利用以下代码可以实现识别 description 列表环境，并对 \item[] 中的项按字母排序。

import re
"""
This script sorts the items within LaTeX description environments in a given .tex file.
Functions:
    sort_description_items(tex_content):
        Sorts the items within all description environments in the provided LaTeX content.
        Args:
            tex_content (str): The content of the LaTeX file as a string.
        Returns:
            str: The LaTeX content with sorted description items.
    main(input_file):
        Reads the LaTeX file, sorts the description items, and writes the sorted content back to the file.
        Args:
            input_file (str): The path to the LaTeX file to be processed.
Usage:
    python sortDescription.py <input_file>
    <input_file>: The path to the LaTeX file to be processed.
"""
import sys

def sort_description_items(tex_content):
    pattern = re.compile(r'(\\begin\{description\}(?:\[.*?\])?)(.*?)(\\end\{description\})', re.DOTALL)
    descriptions = pattern.findall(tex_content)
    
    for begin, content, end in descriptions:
        # 保护所有列表环境（enumerate/itemize/enumrate），替换为占位符
        list_env_pattern = r'(\\begin\{(enumerate|itemize|enumrate)\}.*?\\end\{\2\})'
        list_env_dict = {}
        def replace_list(match):
            token = f"%%LIST_{len(list_env_dict)}%%"
            list_env_dict[token] = match.group(0)
            return token

        protected_content = re.sub(list_env_pattern, replace_list, content, flags=re.DOTALL)
        
        # 匹配 description 环境中的顶级 \item
        items = re.findall(r'\\item\[(.*?)\](.*?)(?=\\item|\Z)', protected_content, re.DOTALL)
        sorted_items = sorted(items, key=lambda x: x[0])
        sorted_content = ''.join([f'\\item[{item[0]}]{item[1]}' for item in sorted_items])
        
        # 恢复之前保护的列表环境内容
        for token, env_text in list_env_dict.items():
            sorted_content = sorted_content.replace(token, env_text)
        
        sorted_desc = begin + '\n' + sorted_content + end
        tex_content = tex_content.replace(begin + content + end, sorted_desc)
    
    return tex_content

def main(input_file):
    with open(input_file, 'r', encoding='utf-8') as file:
        tex_content = file.read()
    
    sorted_tex_content = sort_description_items(tex_content)
    
    with open(input_file, 'w', encoding='utf-8') as file:
        file.write(sorted_tex_content)

if __name__ == "__main__":
    if len(sys.argv) != 2:
        print("Usage: python sortDescription.py <input_file>")
    else:
        main(sys.argv[1])

同样利用如下的代码可以实现自动替换标点：

import sys
import re

"""
该脚本用于替换给定 .tex 文件中的中文逗号“，”为英文逗号加空格", "，
以及中文句号“。

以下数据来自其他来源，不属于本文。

@[simp] theorem pullM_cfg  : ((pullM s).2).cfg = s.cfg := by simp [pullM]
@[simp] theorem pullM_z  : ((pullM s).2).z = s.z := by simp [pullM]
@[simp] theorem pullM_mem  : ((pullM s).2).mem = s.mem := by simp [pullM]
@[simp] theorem pullM_phase  : ((pullM s).2).phase = s.phase := by simp [pullM]
@[simp] theorem pullM_quota  : ((pullM s).2).quota = s.quota := by simp [pullM]
@[simp] theorem pullM_inTurn  : ((pullM s).2).inTurn = s.inTurn := by simp [pullM]
@[simp] theorem pullM_lines  : ((pullM s).2).lines = s.lines := by simp [pullM]
@[simp] theorem pullM_polls  : ((pullM s).2).polls = s.polls := by simp [pullM]

@[simp] theorem pullM_m : (pullM s).2.m = { s.m with s := s.m.s + 1 } := by simp [pullM]

@[simp] theorem pullM16_cfg  : ((pullM16 s).2).cfg = s.cfg := by simp [pullM16]
@[simp] theorem pullM16_z  : ((pullM16 s).2).z = s.z := by simp [pullM16]
@[simp] theorem pullM16_mem  : ((pullM16 s).2).mem = s.mem := by simp [pullM16]
@[simp] theorem pullM16_phase  : ((pullM16 s).2).phase = s.phase := by simp [pullM16]
@[simp] theorem pullM16_quota  : ((pullM16 s).2).quota = s.quota := by simp [pullM16]
@[simp] theorem pullM16_inTurn  : ((pullM16 s).2).inTurn = s.inTurn := by simp [pullM16]
@[simp] theorem pullM16_lines  : ((pullM16 s).2).lines = s.lines := by simp [pullM16]
@[simp] theorem pullM16_polls  : ((pullM16 s).2).polls = s.polls := by simp [pullM16]

@[simp] theorem pullM16_m : (pullM16 s).2.m = { s.m with s := s.m.s + 1 + 1 } := by simp [pullM16]

/-! ## Interrupt entry and return -/

@[simp] theorem entryZ_cfg (k : Bool) : (entryZ k s).cfg = s.cfg := by simp [entryZ]
@[simp] theorem entryZ_m (k : Bool) : (entryZ k s).m = s.m := by simp [entryZ]
@[simp] theorem entryZ_phase (k : Bool) : (entryZ k s).phase = s.phase := by simp [entryZ]
@[simp] theorem entryZ_quota (k : Bool) : (entryZ k s).quota = s.quota := by simp [entryZ]
@[simp] theorem entryZ_inTurn (k : Bool) : (entryZ k s).inTurn = s.inTurn := by simp [entryZ]
@[simp] theorem entryZ_lines (k : Bool) : (entryZ k s).lines = s.lines := by simp [entryZ]
@[simp] theorem entryZ_polls (k : Bool) : (entryZ k s).polls = s.polls := by simp [entryZ]

/-- The registers after the shared part of a Z80 entry. -/
@[simp] theorem entryZ_z (k : Bool) : (entryZ k s).z = { entryRegs k s.z with sp := s.z.sp - 1 - 1 } := by simp [entryZ, entryRegs]

@[simp] theorem nmiEntry_cfg  : (nmiEntry s).cfg = s.cfg := by simp [nmiEntry]
@[simp] theorem nmiEntry_m  : (nmiEntry s).m = s.m := by simp [nmiEntry]
@[simp] theorem nmiEntry_phase  : (nmiEntry s).phase = s.phase := by simp [nmiEntry]
@[simp] theorem nmiEntry_quota  : (nmiEntry s).quota = s.quota := by simp [nmiEntry]
@[simp] theorem nmiEntry_inTurn  : (nmiEntry s).inTurn = s.inTurn := by simp [nmiEntry]
@[simp] theorem nmiEntry_lines  : (nmiEntry s).lines = s.lines := by simp [nmiEntry]
@[simp] theorem nmiEntry_polls  : (nmiEntry s).polls = s.polls := by simp [nmiEntry]

@[simp] theorem vectorM_cfg (r : Word) (b : Bool) (vec : Word) : (vectorM r b vec s).cfg = s.cfg := by simp [vectorM]
@[simp] theorem vectorM_z (r : Word) (b : Bool) (vec : Word) : (vectorM r b vec s).z = s.z := by simp [vectorM]
@[simp] theorem vectorM_phase (r : Word) (b : Bool) (vec : Word) : (vectorM r b vec s).phase = s.phase := by simp [vectorM]
@[simp] theorem vectorM_quota (r : Word) (b : Bool) (vec : Word) : (vectorM r b vec s).quota = s.quota := by simp [vectorM]
@[simp] theorem vectorM_inTurn (r : Word) (b : Bool) (vec : Word) : (vectorM r b vec s).inTurn = s.inTurn := by simp [vectorM]
@[simp] theorem vectorM_lines (r : Word) (b : Bool) (vec : Word) : (vectorM r b vec s).lines = s.lines := by simp [vectorM]
@[simp] theorem vectorM_polls (r : Word) (b : Bool) (vec : Word) : (vectorM r b vec s).polls = s.polls := by simp [vectorM]

@[simp] theorem entry6502_cfg (vec : Word) : (entry6502 vec s).cfg = s.cfg := by simp [entry6502]
@[simp] theorem entry6502_z (vec : Word) : (entry6502 vec s).z = s.z := by simp [entry6502]
@[simp] theorem entry6502_phase (vec : Word) : (entry6502 vec s).phase = s.phase := by simp [entry6502]
@[simp] theorem entry6502_quota (vec : Word) : (entry6502 vec s).quota = s.quota := by simp [entry6502]
@[simp] theorem entry6502_inTurn (vec : Word) : (entry6502 vec s).inTurn = s.inTurn := by simp [entry6502]
@[simp] theorem entry6502_lines (vec : Word) : (entry6502 vec s).lines = s.lines := by simp [entry6502]
@[simp] theorem entry6502_polls (vec : Word) : (entry6502 vec s).polls = s.polls := by simp [entry6502]

@[simp] theorem popPC_cfg  : (popPC s).cfg = s.cfg := by simp [popPC]
@[simp] theorem popPC_m  : (popPC s).m = s.m := by simp [popPC]
@[simp] theorem popPC_mem  : (popPC s).mem = s.mem := by simp [popPC]
@[simp] theorem popPC_phase  : (popPC s).phase = s.phase := by simp [popPC]
@[simp] theorem popPC_quota  : (popPC s).quota = s.quota := by simp [popPC]
@[simp] theorem popPC_inTurn  : (popPC s).inTurn = s.inTurn := by simp [popPC]
@[simp] theorem popPC_lines  : (popPC s).lines = s.lines := by simp [popPC]
@[simp] theorem popPC_polls  : (popPC s).polls = s.polls := by simp [popPC]

@[simp] theorem returnZ_cfg  : (returnZ s).cfg = s.cfg := by simp [returnZ]
@[simp] theorem returnZ_m  : (returnZ s).m = s.m := by simp [returnZ]
@[simp] theorem returnZ_mem  : (returnZ s).mem = s.mem := by simp [returnZ]
@[simp] theorem returnZ_phase  : (returnZ s).phase = s.phase := by simp [returnZ]
@[simp] theorem returnZ_quota  : (returnZ s).quota = s.quota := by simp [returnZ]
@[simp] theorem returnZ_inTurn  : (returnZ s).inTurn = s.inTurn := by simp [returnZ]
@[simp] theorem returnZ_lines  : (returnZ s).lines = s.lines := by simp [returnZ]
@[simp] theorem returnZ_polls  : (returnZ s).polls = s.polls := by simp [returnZ]

@[simp] theorem returnM_cfg  : (returnM s).cfg = s.cfg := by simp [returnM]
@[simp] theorem returnM_z  : (returnM s).z = s.z := by simp [returnM]
@[simp] theorem returnM_mem  : (returnM s).mem = s.mem := by simp [returnM]
@[simp] theorem returnM_phase  : (returnM s).phase = s.phase := by simp [returnM]
@[simp] theorem returnM_quota  : (returnM s).quota = s.quota := by simp [returnM]
@[simp] theorem returnM_inTurn  : (returnM s).inTurn = s.inTurn := by simp [returnM]
@[simp] theorem returnM_lines  : (returnM s).lines = s.lines := by simp [returnM]
@[simp] theorem returnM_polls  : (returnM s).polls = s.polls := by simp [returnM]

/-! ## The illegal-opcode policy -/

@[simp] theorem illegalHook_cfg (a : Word) (b : List Byte) : (illegalHook a b s).cfg = s.cfg := by unfold illegalHook; split <;> simp
@[simp] theorem illegalHook_z (a : Word) (b : List Byte) : (illegalHook a b s).z = s.z := by unfold illegalHook; split <;> simp
@[simp] theorem illegalHook_m (a : Word) (b : List Byte) : (illegalHook a b s).m = s.m := by unfold illegalHook; split <;> simp
@[simp] theorem illegalHook_ic (a : Word) (b : List Byte) : (illegalHook a b s).ic = s.ic := by unfold illegalHook; split <;> simp
@[simp] theorem illegalHook_vdp (a : Word) (b : List Byte) : (illegalHook a b s).vdp = s.vdp := by unfold illegalHook; split <;> simp
@[simp] theorem illegalHook_mem (a : Word) (b : List Byte) : (illegalHook a b s).mem = s.mem := by unfold illegalHook; split <;> simp
@[simp] theorem illegalHook_phase (a : Word) (b : List Byte) : (illegalHook a b s).phase = s.phase := by unfold illegalHook; split <;> simp
@[simp] theorem illegalHook_quota (a : Word) (b : List Byte) : (illegalHook a b s).quota = s.quota := by unfold illegalHook; split <;> simp
@[simp] theorem illegalHook_inTurn (a : Word) (b : List Byte) : (illegalHook a b s).inTurn = s.inTurn := by unfold illegalHook; split <;> simp
@[simp] theorem illegalHook_lines (a : Word) (b : List Byte) : (illegalHook a b s).lines = s.lines := by unfold illegalHook; split <;> simp
@[simp] theorem illegalHook_hookIn (a : Word) (b : List Byte) : (illegalHook a b s).hookIn = s.hookIn := by unfold illegalHook; split <;> simp
@[simp] theorem illegalHook_polls (a : Word) (b : List Byte) : (illegalHook a b s).polls = s.polls := by unfold illegalHook; split <;> simp
@[simp] theorem illegalHook_tick (a : Word) (b : List Byte) : (illegalHook a b s).tick = s.tick := by unfold illegalHook; split <;> simp

@[simp] theorem illegalZ_cfg (i : Instr) : (illegalZ i s).cfg = s.cfg := by simp [illegalZ]
@[simp] theorem illegalZ_z (i : Instr) : (illegalZ i s).z = s.z := by simp [illegalZ]
@[simp] theorem illegalZ_m (i : Instr) : (illegalZ i s).m = s.m := by simp [illegalZ]
@[simp] theorem illegalZ_ic (i : Instr) : (illegalZ i s).ic = s.ic := by simp [illegalZ]
@[simp] theorem illegalZ_vdp (i : Instr) : (illegalZ i s).vdp = s.vdp := by simp [illegalZ]
@[simp] theorem illegalZ_mem (i : Instr) : (illegalZ i s).mem = s.mem := by simp [illegalZ]
@[simp] theorem illegalZ_phase (i : Instr) : (illegalZ i s).phase = s.phase := by simp [illegalZ]
@[simp] theorem illegalZ_quota (i : Instr) : (illegalZ i s).quota = s.quota := by simp [illegalZ]
@[simp] theorem illegalZ_inTurn (i : Instr) : (illegalZ i s).inTurn = s.inTurn := by simp [illegalZ]
@[simp] theorem illegalZ_lines (i : Instr) : (illegalZ i s).lines = s.lines := by simp [illegalZ]
@[simp] theorem illegalZ_hookIn (i : Instr) : (illegalZ i s).hookIn = s.hookIn := by simp [illegalZ]
@[simp] theorem illegalZ_polls (i : Instr) : (illegalZ i s).polls = s.polls := by simp [illegalZ]
@[simp] theorem illegalZ_tick (i : Instr) : (illegalZ i s).tick = s.tick := by simp [illegalZ]

/-! ## Forms -/

@[simp] theorem modifyZ_cfg (a : Word) (op : Byte → Byte → Byte × Byte) : (modifyZ a op s).cfg = s.cfg := by simp [modifyZ]
@[simp] theorem modifyZ_m (a : Word) (op : Byte → Byte → Byte × Byte) : (modifyZ a op s).m = s.m := by simp [modifyZ]
@[simp] theorem modifyZ_phase (a : Word) (op : Byte → Byte → Byte × Byte) : (modifyZ a op s).phase = s.phase := by simp [modifyZ]
@[simp] theorem modifyZ_quota (a : Word) (op : Byte → Byte → Byte × Byte) : (modifyZ a op s).quota = s.quota := by simp [modifyZ]
@[simp] theorem modifyZ_inTurn (a : Word) (op : Byte → Byte → Byte × Byte) : (modifyZ a op s).inTurn = s.inTurn := by simp [modifyZ]
@[simp] theorem modifyZ_lines (a : Word) (op : Byte → Byte → Byte × Byte) : (modifyZ a op s).lines = s.lines := by simp [modifyZ]
@[simp] theorem modifyZ_polls (a : Word) (op : Byte → Byte → Byte × Byte) : (modifyZ a op s).polls = s.polls := by simp [modifyZ]

@[simp] theorem zeroPagePointer_cfg (b : Byte) : ((zeroPagePointer b s).2).cfg = s.cfg := by simp [zeroPagePointer]
@[simp] theorem zeroPagePointer_z (b : Byte) : ((zeroPagePointer b s).2).z = s.z := by simp [zeroPagePointer]
@[simp] theorem zeroPagePointer_m (b : Byte) : ((zeroPagePointer b s).2).m = s.m := by simp [zeroPagePointer]
@[simp] theorem zeroPagePointer_mem (b : Byte) : ((zeroPagePointer b s).2).mem = s.mem := by simp [zeroPagePointer]
@[simp] theorem zeroPagePointer_phase (b : Byte) : ((zeroPagePointer b s).2).phase = s.phase := by simp [zeroPagePointer]
@[simp] theorem zeroPagePointer_quota (b : Byte) : ((zeroPagePointer b s).2).quota = s.quota := by simp [zeroPagePointer]
@[simp] theorem zeroPagePointer_inTurn (b : Byte) : ((zeroPagePointer b s).2).inTurn = s.inTurn := by simp [zeroPagePointer]
@[simp] theorem zeroPagePointer_lines (b : Byte) : ((zeroPagePointer b s).2).lines = s.lines := by simp [zeroPagePointer]
@[simp] theorem zeroPagePointer_polls (b : Byte) : ((zeroPagePointer b s).2).polls = s.polls := by simp [zeroPagePointer]

@[simp] theorem addressOf_cfg (mode : AddrMode) : ((addressOf mode s).2).cfg = s.cfg := by cases mode <;> simp [addressOf]
@[simp] theorem addressOf_z (mode : AddrMode) : ((addressOf mode s).2).z = s.z := by cases mode <;> simp [addressOf]
@[simp] theorem addressOf_m (mode : AddrMode) : ((addressOf mode s).2).m = s.m := by cases mode <;> simp [addressOf]
@[simp] theorem addressOf_mem (mode : AddrMode) : ((addressOf mode s).2).mem = s.mem := by cases mode <;> simp [addressOf]
@[simp] theorem addressOf_phase (mode : AddrMode) : ((addressOf mode s).2).phase = s.phase := by cases mode <;> simp [addressOf]
@[simp] theorem addressOf_quota (mode : AddrMode) : ((addressOf mode s).2).quota = s.quota := by cases mode <;> simp [addressOf]
@[simp] theorem addressOf_inTurn (mode : AddrMode) : ((addressOf mode s).2).inTurn = s.inTurn := by cases mode <;> simp [addressOf]
@[simp] theorem addressOf_lines (mode : AddrMode) : ((addressOf mode s).2).lines = s.lines := by cases mode <;> simp [addressOf]
@[simp] theorem addressOf_polls (mode : AddrMode) : ((addressOf mode s).2).polls = s.polls := by cases mode <;> simp [addressOf]

@[simp] theorem readM_cfg (mode : AddrMode) (f : Byte → M6502 → M6502) : (readM mode f s).cfg = s.cfg := by unfold readM; simp only; split <;> simp
@[simp] theorem readM_z (mode : AddrMode) (f : Byte → M6502 → M6502) : (readM mode f s).z = s.z := by unfold readM; simp only; split <;> simp
@[simp] theorem readM_mem (mode : AddrMode) (f : Byte → M6502 → M6502) : (readM mode f s).mem = s.mem := by unfold readM; simp only; split <;> simp
@[simp] theorem readM_phase (mode : AddrMode) (f : Byte → M6502 → M6502) : (readM mode f s).phase = s.phase := by unfold readM; simp only; split <;> simp
@[simp] theorem readM_quota (mode : AddrMode) (f : Byte → M6502 → M6502) : (readM mode f s).quota = s.quota := by unfold readM; simp only; split <;> simp
@[simp] theorem readM_inTurn (mode : AddrMode) (f : Byte → M6502 → M6502) : (readM mode f s).inTurn = s.inTurn := by unfold readM; simp only; split <;> simp
@[simp] theorem readM_lines (mode : AddrMode) (f : Byte → M6502 → M6502) : (readM mode f s).lines = s.lines := by unfold readM; simp only; split <;> simp
@[simp] theorem readM_polls (mode : AddrMode) (f : Byte → M6502 → M6502) : (readM mode f s).polls = s.polls := by unfold readM; simp only; split <;> simp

”为英文句号加空格". ".
用法:
    python replaceChineseComma.py <input_file>
    <input_file>: 要处理的 .tex 文件路径.
"""

def replace_chinese_punctuation(tex_content):
    # 替换中文逗号为英文逗号加空格
    text = re.sub(r'，', ', ', tex_content)
    # 替换中文句号为英文句号加空格
    text = re.sub(r'。', '. ', text)
    return text

def main(input_file):
    with open(input_file, 'r', encoding='utf-8') as file:
        tex_content = file.read()
    
    new_content = replace_chinese_punctuation(tex_content)
    
    with open(input_file, 'w', encoding='utf-8') as file:
        file.write(new_content)

if __name__ == "__main__":
    if len(sys.argv) != 2:
        print("Usage: python replaceChineseComma.py <input_file>")
    else:
        main(sys.argv[1])

在工作区主目录下的 .vscode 中添加 tasks.json 文件，加入以下代码即可将python文件作为任务，更方便的调用。

{
    "version": "2.0.0",
    "tasks": [
        {
            "label": "sort-description-items",
            "type": "shell",
            "command": "python",
            "args": [
                "${workspaceFolder}/sortDescription.py",
                "${file}"
            ],
            "presentation": {
                "echo": true,
                "reveal": "silent",
                "focus": false,
                "panel": "shared"
            },
            "problemMatcher": []
        },
        {
            "label": "replace-chinese-punctuation",
            "type": "shell",
            "command": "python",
            "args": [
                "${workspaceFolder}/replaceChinese.py",
                "${file}"
            ],
            "presentation": {
                "echo": true,
                "reveal": "silent",
                "focus": false,
                "panel": "shared"
            },
            "problemMatcher": []
        }
    ]
}